Stored data
-- ==== Sys2Proof/Tests/Slice0.lean ====
section
/-! SUPPORT. Tests: what the well-formedness check refuses, the decoding of every opcode byte, one step of the
instructions and single operations of the devices on the spec's own vectors (95_test_vectors.md), and a witness for the
hypotheses of each obligation. Every expected value is the spec's. -/

namespace Sys2Proof.Tests

open Sys2Proof.Machine

/-! ## Helpers -/

/-- The CPU's registers, in the order A, X, Y, S, P, PC. -/
structure Regs where
  a : Byte
  x : Byte
  y : Byte
  sp : Byte
  p : Byte
  pc : Addr
  deriving DecidableEq, Repr

/-- The machine of 95_test_vectors.md Part B: after a Reset service, with the given registers and bytes of memory. -/
def machine (r : Regs) (mem : List (Addr × Byte)) : State :=
  mem.foldl (fun s m => s.place m.1 m.2)
    { State.reset with pending := none, a := r.a, x := r.x, y := r.y, sp := r.sp, p := r.p, pc := r.pc }

/-- One `ExecuteOp` of `code` at PC gives the registers, the bytes of memory and the cycles of a vector. -/
def vector (start : Regs) (code : List Byte) (mem : List (Addr × Byte)) (finish : Regs) (after : List (Addr × Byte))
    (cycles : Nat) : Bool :=
  match (State.placeBytes start.pc code (machine start mem)).executeOp with
  | .next t =>
    decide (Regs.mk t.a t.x t.y t.sp t.p t.pc = finish) && t.cyc == cycles && after.all fun m => t.peek m.1 == m.2
  | .fault _ | .refused _ => false

/-- The machine after a Reset service, before any access of its devices. -/
def quiet : State := { State.reset with pending := none }

/-- Writes of the CPU, in order. -/
def writes (l : List (Addr × Byte)) (s : State) : State := l.foldl (fun s m => (s.memWrite m.1 m.2).1) s

/-! ## Well-formedness -/

theorem test_wf_refuses_an_assigned_byte : (Instr.unassigned 0xA9#8).wf = false := by decide

theorem test_wf_takes_an_unassigned_byte : (Instr.unassigned 0x02#8).wf = true := by decide

theorem test_unassigned_bytes_are_25 : unassignedOpcodes.length = 25 ∧ unassignedOpcodes.Nodup := by decide

/-! ## Decoding: every opcode byte, the rows of 30_encoding.md R85 written out from spec/opcode_table.json, with operand
bytes 34 and 12 where the mode calls for them -/

theorem test_decode_row0 :
    decode [0x00#8] = .ok (.brk, [])
      ∧ decode [0x01#8, 0x34#8] = .ok (.oraIzx 0x34#8, [])
      ∧ decode [0x02#8] = .ok (.unassigned 0x02#8, [])
      ∧ decode [0x03#8, 0x34#8] = .ok (.sloIzx 0x34#8, [])
      ∧ decode [0x04#8, 0x34#8] = .ok (.dopZp04 0x34#8, [])
      ∧ decode [0x05#8, 0x34#8] = .ok (.oraZp 0x34#8, [])
      ∧ decode [0x06#8, 0x34#8] = .ok (.aslZp 0x34#8, [])
      ∧ decode [0x07#8, 0x34#8] = .ok (.sloZp 0x34#8, [])
      ∧ decode [0x08#8] = .ok (.php, [])
      ∧ decode [0x09#8, 0x34#8] = .ok (.oraImm 0x34#8, [])
      ∧ decode [0x0A#8] = .ok (.aslAcc, [])
      ∧ decode [0x0B#8] = .ok (.unassigned 0x0B#8, [])
      ∧ decode [0x0C#8, 0x34#8, 0x12#8] = .ok (.topAbs 0x1234#16, [])
      ∧ decode [0x0D#8, 0x34#8, 0x12#8] = .ok (.oraAbs 0x1234#16, [])
      ∧ decode [0x0E#8, 0x34#8, 0x12#8] = .ok (.aslAbs 0x1234#16, [])
      ∧ decode [0x0F#8, 0x34#8, 0x12#8] = .ok (.sloAbs 0x1234#16, []) := by
  and_intros <;> rfl

theorem test_decode_row1 :
    decode [0x10#8, 0x34#8] = .ok (.bpl 0x34#8, [])
      ∧ decode [0x11#8, 0x34#8] = .ok (.oraIzy 0x34#8, [])
      ∧ decode [0x12#8] = .ok (.unassigned 0x12#8, [])
      ∧ decode [0x13#8, 0x34#8] = .ok (.sloIzy 0x34#8, [])
      ∧ decode [0x14#8, 0x34#8] = .ok (.dopZpx14 0x34#8, [])
      ∧ decode [0x15#8, 0x34#8] = .ok (.oraZpx 0x34#8, [])
      ∧ decode [0x16#8, 0x34#8] = .ok (.aslZpx 0x34#8, [])
      ∧ decode [0x17#8, 0x34#8] = .ok (.sloZpx 0x34#8, [])
      ∧ decode [0x18#8] = .ok (.clc, [])
      ∧ decode [0x19#8, 0x34#8, 0x12#8] = .ok (.oraAby 0x1234#16, [])
      ∧ decode [0x1A#8] = .ok (.nop1A, [])
      ∧ decode [0x1B#8, 0x34#8, 0x12#8] = .ok (.sloAby 0x1234#16, [])
      ∧ decode [0x1C#8, 0x34#8, 0x12#8] = .ok (.topAbx1C 0x1234#16, [])
      ∧ decode [0x1D#8, 0x34#8, 0x12#8] = .ok (.oraAbx 0x1234#16, [])
      ∧ decode [0x1E#8, 0x34#8, 0x12#8] = .ok (.aslAbx 0x1234#16, [])
      ∧ decode [0x1F#8, 0x34#8, 0x12#8] = .ok (.sloAbx 0x1234#16, []) := by
  and_intros <;> rfl

theorem test_decode_row2 :
    decode [0x20#8, 0x34#8, 0x12#8] = .ok (.jsr 0x1234#16, [])
      ∧ decode [0x21#8, 0x34#8] = .ok (.andIzx 0x34#8, [])
      ∧ decode [0x22#8] = .ok (.unassigned 0x22#8, [])
      ∧ decode [0x23#8, 0x34#8] = .ok (.rlaIzx 0x34#8, [])
      ∧ decode [0x24#8, 0x34#8] = .ok (.bitZp 0x34#8, [])
      ∧ decode [0x25#8, 0x34#8] = .ok (.andZp 0x34#8, [])
      ∧ decode [0x26#8, 0x34#8] = .ok (.rolZp 0x34#8, [])
      ∧ decode [0x27#8, 0x34#8] = .ok (.rlaZp 0x34#8, [])
      ∧ decode [0x28#8] = .ok (.plp, [])
      ∧ decode [0x29#8, 0x34#8] = .ok (.andImm 0x34#8, [])
      ∧ decode [0x2A#8] = .ok (.rolAcc, [])
      ∧ decode [0x2B#8] = .ok (.unassigned 0x2B#8, [])
      ∧ decode [0x2C#8, 0x34#8, 0x12#8] = .ok (.bitAbs 0x1234#16, [])
      ∧ decode [0x2D#8, 0x34#8, 0x12#8] = .ok (.andAbs 0x1234#16, [])
      ∧ decode [0x2E#8, 0x34#8, 0x12#8] = .ok (.rolAbs 0x1234#16, [])
      ∧ decode [0x2F#8, 0x34#8, 0x12#8] = .ok (.rlaAbs 0x1234#16, []) := by
  and_intros <;> rfl

theorem test_decode_row3 :
    decode [0x30#8, 0x34#8] = .ok (.bmi 0x34#8, [])
      ∧ decode [0x31#8, 0x34#8] = .ok (.andIzy 0x34#8, [])
      ∧ decode [0x32#8] = .ok (.unassigned 0x32#8, [])
      ∧ decode [0x33#8, 0x34#8] = .ok (.rlaIzy 0x34#8, [])
      ∧ decode [0x34#8, 0x34#8] = .ok (.dopZpx34 0x34#8, [])
      ∧ decode [0x35#8, 0x34#8] = .ok (.andZpx 0x34#8, [])
      ∧ decode [0x36#8, 0x34#8] = .ok (.rolZpx 0x34#8, [])
      ∧ decode [0x37#8, 0x34#8] = .ok (.rlaZpx 0x34#8, [])
      ∧ decode [0x38#8] = .ok (.sec, [])
      ∧ decode [0x39#8, 0x34#8, 0x12#8] = .ok (.andAby 0x1234#16, [])
      ∧ decode [0x3A#8] = .ok (.nop3A, [])
      ∧ decode [0x3B#8, 0x34#8, 0x12#8] = .ok (.rlaAby 0x1234#16, [])
      ∧ decode [0x3C#8, 0x34#8, 0x12#8] = .ok (.topAbx3C 0x1234#16, [])
      ∧ decode [0x3D#8, 0x34#8, 0x12#8] = .ok (.andAbx 0x1234#16, [])
      ∧ decode [0x3E#8, 0x34#8, 0x12#8] = .ok (.rolAbx 0x1234#16, [])
      ∧ decode [0x3F#8, 0x34#8, 0x12#8] = .ok (.rlaAbx 0x1234#16, []) := by
  and_intros <;> rfl

theorem test_decode_row4 :
    decode [0x40#8] = .ok (.rti, [])
      ∧ decode [0x41#8, 0x34#8] = .ok (.eorIzx 0x34#8, [])
      ∧ decode [0x42#8] = .ok (.unassigned 0x42#8, [])
      ∧ decode [0x43#8, 0x34#8] = .ok (.sreIzx 0x34#8, [])
      ∧ decode [0x44#8, 0x34#8] = .ok (.dopZp44 0x34#8, [])
      ∧ decode [0x45#8, 0x34#8] = .ok (.eorZp 0x34#8, [])
      ∧ decode [0x46#8, 0x34#8] = .ok (.lsrZp 0x34#8, [])
      ∧ decode [0x47#8, 0x34#8] = .ok (.sreZp 0x34#8, [])
      ∧ decode [0x48#8] = .ok (.pha, [])
      ∧ decode [0x49#8, 0x34#8] = .ok (.eorImm 0x34#8, [])
      ∧ decode [0x4A#8] = .ok (.lsrAcc, [])
      ∧ decode [0x4B#8] = .ok (.unassigned 0x4B#8, [])
      ∧ decode [0x4C#8, 0x34#8, 0x12#8] = .ok (.jmpAbs 0x1234#16, [])
      ∧ decode [0x4D#8, 0x34#8, 0x12#8] = .ok (.eorAbs 0x1234#16, [])
      ∧ decode [0x4E#8, 0x34#8, 0x12#8] = .ok (.lsrAbs 0x1234#16, [])
      ∧ decode [0x4F#8, 0x34#8, 0x12#8] = .ok (.sreAbs 0x1234#16, []) := by
  and_intros <;> rfl

theorem test_decode_row5 :
    decode [0x50#8, 0x34#8] = .ok (.bvc 0x34#8, [])
      ∧ decode [0x51#8, 0x34#8] = .ok (.eorIzy 0x34#8, [])
      ∧ decode [0x52#8] = .ok (.unassigned 0x52#8, [])
      ∧ decode [0x53#8, 0x34#8] = .ok (.sreIzy 0x34#8, [])
      ∧ decode [0x54#8, 0x34#8] = .ok (.dopZpx54 0x34#8, [])
      ∧ decode [0x55#8, 0x34#8] = .ok (.eorZpx 0x34#8, [])
      ∧ decode [0x56#8, 0x34#8] = .ok (.lsrZpx 0x34#8, [])
      ∧ decode [0x57#8, 0x34#8] = .ok (.sreZpx 0x34#8, [])
      ∧ decode [0x58#8] = .ok (.cli, [])
      ∧ decode [0x59#8, 0x34#8, 0x12#8] = .ok (.eorAby 0x1234#16, [])
      ∧ decode [0x5A#8] = .ok (.nop5A, [])
      ∧ decode [0x5B#8, 0x34#8, 0x12#8] = .ok (.sreAby 0x1234#16, [])
      ∧ decode [0x5C#8, 0x34#8, 0x12#8] = .ok (.topAbx5C 0x1234#16, [])
      ∧ decode [0x5D#8, 0x34#8, 0x12#8] = .ok (.eorAbx 0x1234#16, [])
      ∧ decode [0x5E#8, 0x34#8, 0x12#8] = .ok (.lsrAbx 0x1234#16, [])
      ∧ decode [0x5F#8, 0x34#8, 0x12#8] = .ok (.sreAbx 0x1234#16, []) := by
  and_intros <;> rfl

theorem test_decode_row6 :
    decode [0x60#8] = .ok (.rts, [])
      ∧ decode [0x61#8, 0x34#8] = .ok (.adcIzx 0x34#8, [])
      ∧ decode [0x62#8] = .ok (.unassigned 0x62#8, [])
      ∧ decode [0x63#8, 0x34#8] = .ok (.rraIzx 0x34#8, [])
      ∧ decode [0x64#8, 0x34#8] = .ok (.dopZp64 0x34#8, [])
      ∧ decode [0x65#8, 0x34#8] = .ok (.adcZp 0x34#8, [])
      ∧ decode [0x66#8, 0x34#8] = .ok (.rorZp 0x34#8, [])
      ∧ decode [0x67#8, 0x34#8] = .ok (.rraZp 0x34#8, [])
      ∧ decode [0x68#8] = .ok (.pla, [])
      ∧ decode [0x69#8, 0x34#8] = .ok (.adcImm 0x34#8, [])
      ∧ decode [0x6A#8] = .ok (.rorAcc, [])
      ∧ decode [0x6B#8] = .ok (.unassigned 0x6B#8, [])
      ∧ decode [0x6C#8, 0x34#8, 0x12#8] = .ok (.jmpInd 0x1234#16, [])
      ∧ decode [0x6D#8, 0x34#8, 0x12#8] = .ok (.adcAbs 0x1234#16, [])
      ∧ decode [0x6E#8, 0x34#8, 0x12#8] = .ok (.rorAbs 0x1234#16, [])
      ∧ decode [0x6F#8, 0x34#8, 0x12#8] = .ok (.rraAbs 0x1234#16, []) := by
  and_intros <;> rfl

INSTRUCTIONS TO FOLLOW: Every line above from the line with "(.adcImm 0x34#8, [])" to the line with "(.jmpInd 0x1234#16, [])" is wanted, ends included; write them out exactly and add no other line.

OUTPUT OF THE EXERCISE:
      ∧ decode [0x69#8, 0x34#8] = .ok (.adcImm 0x34#8, [])
      ∧ decode [0x6A#8] = .ok (.rorAcc, [])
      ∧ decode [0x6B#8] = .ok (.unassigned 0x6B#8, [])
      ∧ decode [0x6C#8, 0x34#8, 0x12#8] = .ok (.jmpInd 0x1234#16, [])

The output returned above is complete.